• _Work to be completed_
Starting with the first line of the data that follows, transcribe every line verbatim until the line containing "layerEnd := some" has been transcribed.

• _Dataset records_

theorem Run.drillTests_cut (i : Nat) (hst : r.state ≠ .frozen) (h : w.stage = .cut i) :
    r.drillTests fb sent band = r.torqueTest fb sent i w := by
  rw [Run.drillTests, if_neg hst, Run.onDrill_drill _ r w hw, h]

theorem Run.drillTests_exit (hst : r.state ≠ .frozen) (h : w.stage = .exit) :
    r.drillTests fb sent band = r.exitTest fb sent w := by
  rw [Run.drillTests, if_neg hst, Run.onDrill_drill _ r w hw, h]

theorem Run.drillTests_retract (hst : r.state ≠ .frozen) (h : w.stage = .retract) :
    r.drillTests fb sent band = r.homeTest fb band := by
  rw [Run.drillTests, if_neg hst, Run.onDrill_drill _ r w hw, h]

end Stage

/-! ## SEEK and EXIT -/

/-- R117: the contact test, by the count that this return leaves: recognition, the boundary, or neither. -/
theorem Run.seekTest_spec (fb : Feedback) (sent : Int) (w : DrillWork) (r : Run) (n : Nat)
    (hn : n = (if w.prof.contactForce ≤ fb.force then w.contactCount + 1 else 0)) :
    (w.prof.contactCount ≤ n →
        r.seekTest fb sent w =
          { r with
            cyc := { r.cyc with
                     phase := .run
                     work := .drill
                       { w with
                         contactCount := n, contact := some sent, stage := .cut 1
                         layerEnd := some (sent + (w.layers.map Layer.thickness).sum) } } })
      ∧ (n < w.prof.contactCount → sent ≠ w.surface + w.prof.contactWindow →
        r.seekTest fb sent w = r.putDrill { w with contactCount := n })
      ∧ (n < w.prof.contactCount → sent = w.surface + w.prof.contactWindow →
        r.seekTest fb sent w =
          { r with
            state := .retracting
            cyc := { r.cyc with
                     decision := some (.aborted, .noContact), phase := .run, s := 0
                     work := .drill { w with contactCount := n, torqueCount := 0, stage := .retract } } }) := by
  subst hn
  exact ⟨fun h => if_pos h, fun h hs => (if_neg (Nat.not_le.mpr h)).trans (if_neg hs),
    fun h hs => (if_neg (Nat.not_le.mpr h)).trans (if_pos hs)⟩

/-- R119: the breakthrough test, in the same way. -/
theorem Run.exitTest_spec (fb : Feedback) (sent : Int) (w : DrillWork) (r : Run) (n : Nat)
    (hn : n = (if fb.force ≤ w.prof.breakthroughForce then w.breakthroughCount + 1 else 0)) :
    (w.prof.breakthroughCount ≤ n →
        r.exitTest fb sent w =
          { r with
            cyc := { r.cyc with
                     phase := .run
                     work := .drill
                       { w with breakthroughCount := n, torqueCount := 0, breakthrough := some sent, stage := .overtravel } } })
      ∧ (n < w.prof.breakthroughCount → sent ≠ w.layerEnd.getD 0 + w.prof.lateLimit →
        r.exitTest fb sent w = r.putDrill { w with breakthroughCount := n })
      ∧ (n < w.prof.breakthroughCount → sent = w.layerEnd.getD 0 + w.prof.lateLimit →
        r.exitTest fb sent w =
          { r with
            state := .retracting, stepDone := true
            cyc := { r.cyc with
                     decision := some (.failed, .noBreakthrough), phase := .run, p := r.cyc.sent.getD r.cyc.p, s := 0
                     work := .drill { w with breakthroughCount := n, torqueCount := 0, stage := .retract } } }) := by
  subst hn
  exact ⟨fun h => if_pos h, fun h hs => (if_neg (Nat.not_le.mpr h)).trans (if_neg hs),
    fun h hs => (if_neg (Nat.not_le.mpr h)).trans (if_pos hs)⟩
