/-- Words written out from the spec's encodings (R59 to R65, R70, R71) decode to the instructions they stand for. -/
def Obligations.SpecWordsDecode : Prop :=
  decode (.command 0x00000001#32) = .ok .connInd ∧
  decode (.command 0x00000002#32) = .ok .connResp ∧
  decode (.command 0x00000003#32) = .ok .discInd ∧
  decode (.command 0x00C80004#32) = .ok (.dataReq 200) ∧
  decode (.command 0x00000005#32) = .ok .close ∧
  decode (.control 0b00101000#8) = .ok (.iFrame 2 true 0) ∧
  decode (.control 0b10000100#8) = .ok (.rr false 4) ∧
  decode (.control 0b10101000#8) = .ok (.rnr true 0) ∧
  decode (.control 0b10011111#8) = .ok (.rej true 7) ∧
  decode (.control 0b10110101#8) = .ok (.srej false 5) ∧
  decode (.control 0b11001001#8) = .ok (.snrm true) ∧
  decode (.control 0b11000010#8) = .ok (.disc false) ∧
  decode (.control 0b11001110#8) = .ok (.ua true) ∧
  decode (.control 0b11110100#8) = .ok (.uOther 3 false 4)

/-- The frames built, bit for bit (R82, R83), and the round-trip law of the frame model (R92): a built frame
classifies back, and its operands are read back. -/
def Obligations.BuiltFramesClassifyBack : Prop :=
  (∀ (a : BitVec 8) (mod : BitVec 5) (pf : Bool),
    buildU a mod pf =
      [false, true, true, true, true, true, true, false] ++
      [a.getLsbD 7, a.getLsbD 6, a.getLsbD 5, a.getLsbD 4, a.getLsbD 3, a.getLsbD 2, a.getLsbD 1, a.getLsbD 0] ++
      [true, true, mod.getLsbD 4, mod.getLsbD 3, pf, mod.getLsbD 2, mod.getLsbD 1, mod.getLsbD 0] ++
      [false, true, true, true, true, true, true, false]) ∧
  (∀ (a : BitVec 8) (info : Bits) (ns : SeqNum) (pf : Bool) (nr : SeqNum),
    buildI a info ns pf nr =
      [false, true, true, true, true, true, true, false] ++
      [a.getLsbD 7, a.getLsbD 6, a.getLsbD 5, a.getLsbD 4, a.getLsbD 3, a.getLsbD 2, a.getLsbD 1, a.getLsbD 0] ++
      [false, ns.getLsbD 2, ns.getLsbD 1, ns.getLsbD 0, pf, nr.getLsbD 2, nr.getLsbD 1, nr.getLsbD 0] ++
      info ++ [false, true, true, true, true, true, true, false]) ∧
  (∀ (a : BitVec 8) (mod : BitVec 5) (pf : Bool),
    classify a (buildU a mod pf) = .frame a .u (uControl mod pf) [] ∧
    bitsOf (uControl mod pf) = [true, true] ++ bitsOf (mod.extractLsb' 3 2) ++ [pf] ++ bitsOf (mod.extractLsb' 0 3) ∧
    parseModifier (buildU a mod pf) = mod) ∧
  (∀ (a : BitVec 8) (info : Bits) (ns : SeqNum) (pf : Bool) (nr : SeqNum),
    classify a (buildI a info ns pf nr) = .frame a .i (iControl ns pf nr) info ∧
    bitsOf (iControl ns pf nr) = [false] ++ bitsOf ns ++ [pf] ++ bitsOf nr ∧
    parseAckNumber (buildI a info ns pf nr) = nr)

/-- The field parsers read the bits R84 to R89 name, as unsigned values most significant bit first. -/
def Obligations.FieldParsersReadTheirBits : Prop :=
  (∀ b : Bits, 16 ≤ b.length → (parseAddress b).toNat = uint (bitRange b 8 15)) ∧
  (∀ b : Bits, 17 ≤ b.length →
    (bitAt b 16 = false → parseFrameType b = .i) ∧
    (bitAt b 16 = true → 18 ≤ b.length → bitAt b 17 = false → parseFrameType b = .s) ∧
    (bitAt b 16 = true → 18 ≤ b.length → bitAt b 17 = true → parseFrameType b = .u)) ∧
  (∀ b : Bits, 24 ≤ b.length →
    (parseModifier b).toNat = 8 * uint (bitRange b 18 19) + uint (bitRange b 21 23) ∧
    (parseAckNumber b).toNat = uint (bitRange b 21 23) ∧
    parsePF b = bitAt b 20 ∧
    (parseSCode b).toNat = uint (bitRange b 18 19))

/-- Classify's outcome on every bit string, in the order of R90. -/
def Obligations.ClassifyOutcomes : Prop :=
  ∀ (a : BitVec 8) (b : Bits),
    (b.length < 16 → classify a b = .notMine) ∧
    (16 ≤ b.length → parseAddress b ≠ a → classify a b = .notMine) ∧
    (16 ≤ b.length → parseAddress b = a →
      (b.length < 17 → classify a b = .malformed a none) ∧
      (17 ≤ b.length → bitAt b 16 = false → b.length < 32 → classify a b = .malformed a (some .i)) ∧
      (17 ≤ b.length → bitAt b 16 = true → b.length < 18 → classify a b = .malformed a none) ∧
      (18 ≤ b.length → bitAt b 16 = true → b.length < 32 →
        classify a b = .malformed a (some (if bitAt b 17 then .u else .s))) ∧
      (32 ≤ b.length → classify a b =
        .frame a (if bitAt b 16 then (if bitAt b 17 then .u else .s) else .i) (ctrlOf b)
          (bitRange b 24 (b.length - 9))))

• _Output for this task_
theorem Run.drillTests_cut (i : Nat) (hst : r.state ≠ .frozen) (h : w.stage = .cut i) :
    r.drillTests fb sent band = r.torqueTest fb sent i w := by
  rw [Run.drillTests, if_neg hst, Run.onDrill_drill _ r w hw, h]

theorem Run.drillTests_exit (hst : r.state ≠ .frozen) (h : w.stage = .exit) :
    r.drillTests fb sent band = r.exitTest fb sent w := by
  rw [Run.drillTests, if_neg hst, Run.onDrill_drill _ r w hw, h]

theorem Run.drillTests_retract (hst : r.state ≠ .frozen) (h : w.stage = .retract) :
    r.drillTests fb sent band = r.homeTest fb band := by
  rw [Run.drillTests, if_neg hst, Run.onDrill_drill _ r w hw, h]

end Stage

/-! ## SEEK and EXIT -/

/-- R117: the contact test, by the count that this return leaves: recognition, the boundary, or neither. -/
theorem Run.seekTest_spec (fb : Feedback) (sent : Int) (w : DrillWork) (r : Run) (n : Nat)
    (hn : n = (if w.prof.contactForce ≤ fb.force then w.contactCount + 1 else 0)) :
    (w.prof.contactCount ≤ n →
        r.seekTest fb sent w =
          { r with
            cyc := { r.cyc with
                     phase := .run
                     work := .drill
                       { w with
                         contactCount := n, contact := some sent, stage := .cut 1
                         layerEnd := some (sent + (w.layers.map Layer.thickness).sum) } } })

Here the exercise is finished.